Answers to common questions about Heretic's functionality, performance, and usage.

## General Questions

<AccordionGroup>
  <Accordion title="What is abliteration?">
    **Abliteration** (or "directional ablation") is a technique for removing censorship from language models by modifying their internal weight matrices.

    ### How It Works

    The technique was introduced by [Arditi et al. (2024)](https://arxiv.org/abs/2406.11717) and works by:

    1. **Identifying refusal directions**: Computing the difference in hidden states between "harmful" and "harmless" prompts
    2. **Orthogonalizing weight matrices**: Modifying specific transformer components (attention out-projection and MLP down-projection) to inhibit these refusal directions
    3. **Preserving model capabilities**: Making surgical changes that remove censorship while minimizing damage to the model's general intelligence

    ### Why "Abliteration"?

    The term combines:

    * **Ablation**: Removing or inhibiting specific model behaviors
    * **Obliteration**: Completely eliminating censorship responses

    ### Heretic's Innovations

    Heretic advances the original abliteration technique:

    * **Automatic parameter optimization**: Uses TPE (Tree-structured Parzen Estimator) to find optimal ablation parameters
    * **Flexible weight kernels**: Adjusts ablation strength across different layers
    * **Direction interpolation**: Uses fractional direction indices to explore directions beyond individual layers
    * **Component-specific ablation**: Applies different parameters to attention vs. MLP components

    <Info>
      Unlike fine-tuning or RLHF, abliteration doesn't require training data or GPU-intensive optimization loops. It's a direct weight modification that takes minutes to hours rather than days.
    </Info>
  </Accordion>

  <Accordion title="How long does it take to process a model?">
    Processing time depends on several factors:

    ### By Model Size (RTX 3090, default settings)

    | Model Size        | Approximate Time |
    | ----------------- | ---------------- |
    | 1-4B parameters   | 15-30 minutes    |
    | 7-8B parameters   | 45-60 minutes    |
    | 13B parameters    | 1-2 hours        |
    | 20-30B parameters | 2-3 hours        |
    | 70B+ parameters   | 4-8 hours        |

    **Benchmark**: Llama-3.1-8B-Instruct takes approximately **45 minutes** on an RTX 3090 with default configuration.

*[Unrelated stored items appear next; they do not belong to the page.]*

-- ==== Sys2Proof/Laws/ActsRest.lean ====
section
/-! SUPPORT. The commands of the catalog, the FE, the DVE, the card writer, the TTC, the THM and the PTC as chains of changes, and all
commands together: `exec_acts`. -/

namespace Sys2Proof.Machine

/-! ## Catalog -/

theorem ownDelete_acts (h : Header) (n : Nat) (s : State) : Acts s (ownDelete h n s) := by
  unfold ownDelete
  split
  · exact .refuse _ _ _ _
  · split
    · exact .refuse _ _ _ _
    · exact .refuse _ _ _ _
    · split
      · exact .refuse _ _ _ _
      · exact (discardMember_cascade _ _).acts.trans (.answer _ _ _ _)
    · split
      · exact .refuse _ _ _ _
      · exact (beginDeleting_cascade _ _ _).acts

theorem ownSetTags_acts (h : Header) (n : Nat) (a b : BitVec 16) (r : Byte) (s : State) : Acts s (ownSetTags h n a b r s) := by
  unfold ownSetTags
  split
  · exact .refuse _ _ _ _
  · split
    · exact .refuse _ _ _ _
    · dsimp only
      have key : ∀ x : State, Acts x (x.answer .setTags h []) := fun x => .answer _ _ _ _
      split
      · exact ((Cascade.record s n _).acts.trans (key _)).trans (evaluateRules_cascade _ _).acts
      · exact (Cascade.record s n _).acts.trans (key _)

theorem ownProtect_acts (h : Header) (n : Nat) (a : Byte) (s : State) : Acts s (ownProtect h n a s) := by
  unfold ownProtect
  split
  · exact .refuse _ _ _ _
  · split
    · exact .refuse _ _ _ _
    · split
      · exact .refuse _ _ _ _
      · exact (Cascade.record s n _).acts.trans (.answer _ _ _ _)

theorem ownHold_acts (h : Header) (n : Nat) (s : State) : Acts s (ownHold h n s) := by
  unfold ownHold
  split
  · exact .refuse _ _ _ _
  · split
    · exact .refuse _ _ _ _
    · split
      · exact .answer _ _ _ _
      · exact (((Cascade.record s n _).trans (.pin _ _ _)).trans (.pin _ _ _)).acts.trans (.answer _ _ _ _)

theorem ownUnhold_acts (h : Header) (n : Nat) (s : State) : Acts s (ownUnhold h n s) := by
  unfold ownUnhold
  split
  · exact .refuse _ _ _ _
  · split
    · exact (((((Cascade.record s n _).trans (.unpin _ _ _)).trans (.unpin _ _ _)).trans (cutRead_cascade _ _)).acts.trans
        (.answer _ _ _ _)).trans (testRelease_cascade _ _).acts
    · exact .answer _ _ _ _

theorem ownShotInfo_acts (h : Header) (n : Nat) (s : State) : Acts s (ownShotInfo h n s) := by
  unfold ownShotInfo
  split
  · exact .refuse _ _ _ _
  · exact .answer _ _ _ _

theorem ownRead_acts (q : Request) (c : Content) (h : Header) (n : Nat) (s : State) : Acts s (ownRead q c h n s) := by
  unfold ownRead
  split
  · exact .refuse _ _ _ _
  · split
    · exact .refuse _ _ _ _
    · split
      · exact .refuse _ _ _ _
      · split
        · exact .refuse _ _ _ _
        · exact (Acts.respond _ _ _ _ _ _ _).trans (sendReadFrame_cascade _ _).acts

theorem readFrameDone_acts (s : State) : Acts s (readFrameDone s) := by
  unfold readFrameDone
  split
  · exact .refl s
  case _ x hx =>
    dsimp only
    have h1 : Acts s (endAccess .readStream x.chain
        (s.updPtc fun p => { p with bodyOut := dropThrough (isFrame x.tag x.next) p.bodyOut })) :=
      (Acts.one (.bodyOut s (dropThrough (isFrame x.tag x.next)))).trans (endAccess_cascade _ _ _).acts
    split
    · exact (h1.trans (.send _ _ _)).trans (endRead_cascade _ _).acts
    · split
      · exact h1.trans (endRead_cascade _ _).acts
      · exact h1.trans (sendReadFrame_cascade _ _).acts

    ### Factors Affecting Speed

    **Hardware:**

    * GPU model (faster GPUs = faster processing)
    * VRAM capacity (affects batch size)
    * CPU speed (for CPU-based operations like PaCMAP)

    **Configuration:**

    * Number of trials (`--n-trials`, default \~20)
    * Batch size (auto-determined or manual)
    * Quantization (slightly slower but uses less VRAM)

    **Model Architecture:**

    * Number of layers
    * Hidden dimension size
    * MoE models take longer than dense models

    ### Phases of Processing

    1. **Model loading**: 1-5 minutes (depends on model size and quantization)
    2. **Batch size benchmarking**: 1-2 minutes
    3. **Computing refusal directions**: 5-15 minutes
    4. **Optimization trials**: 30 minutes - several hours (bulk of time)
    5. **Model merging** (if saving): 5-20 minutes

    <Tip>
      You can interrupt the process with Ctrl+C at any time. Heretic saves progress to a checkpoint file, allowing you to continue later from where you left off.
    </Tip>
  </Accordion>

  <Accordion title="Do I need a GPU?">
    **Technically no, but practically yes.**

    ### Without a GPU

    Heretic can run on CPU, but:

    ```
    [bold yellow]No GPU or other accelerator detected. 
    Operations will be slow.[/]
    ```

    CPU processing is **significantly slower**:

    * An 8B model might take 12-24 hours instead of 45 minutes
    * Larger models (20B+) could take days
    * System RAM requirements are higher

    ### Supported Accelerators

    Heretic supports multiple hardware accelerators:

    * **CUDA** (NVIDIA GPUs) - Most tested and recommended
    * **XPU** (Intel GPUs)
    * **MLU** (Cambricon)
    * **SDAA** (SD Technology)
    * **MUSA** (Moore Threads)
    * **NPU** (Ascend)
    * **MPS** (Apple Metal on M-series Macs)

    ### Recommended Hardware

    | Model Size | Minimum VRAM              | Recommended VRAM |
    | ---------- | ------------------------- | ---------------- |
    | 7-8B       | 16 GB (with quantization) | 24 GB            |
    | 13B        | 24 GB (with quantization) | 40 GB            |
    | 20-30B     | 40 GB (with quantization) | 80 GB            |
    | 70B        | 80 GB (with quantization) | 160 GB           |

    <Warning>
      Multi-GPU setups are supported, but the model must fit on available VRAM. Heretic uses `accelerate` for device mapping.
    </Warning>
  </Accordion>

  <Accordion title="Can I use quantization?">
    **Yes!** Quantization is highly recommended for large models or limited VRAM.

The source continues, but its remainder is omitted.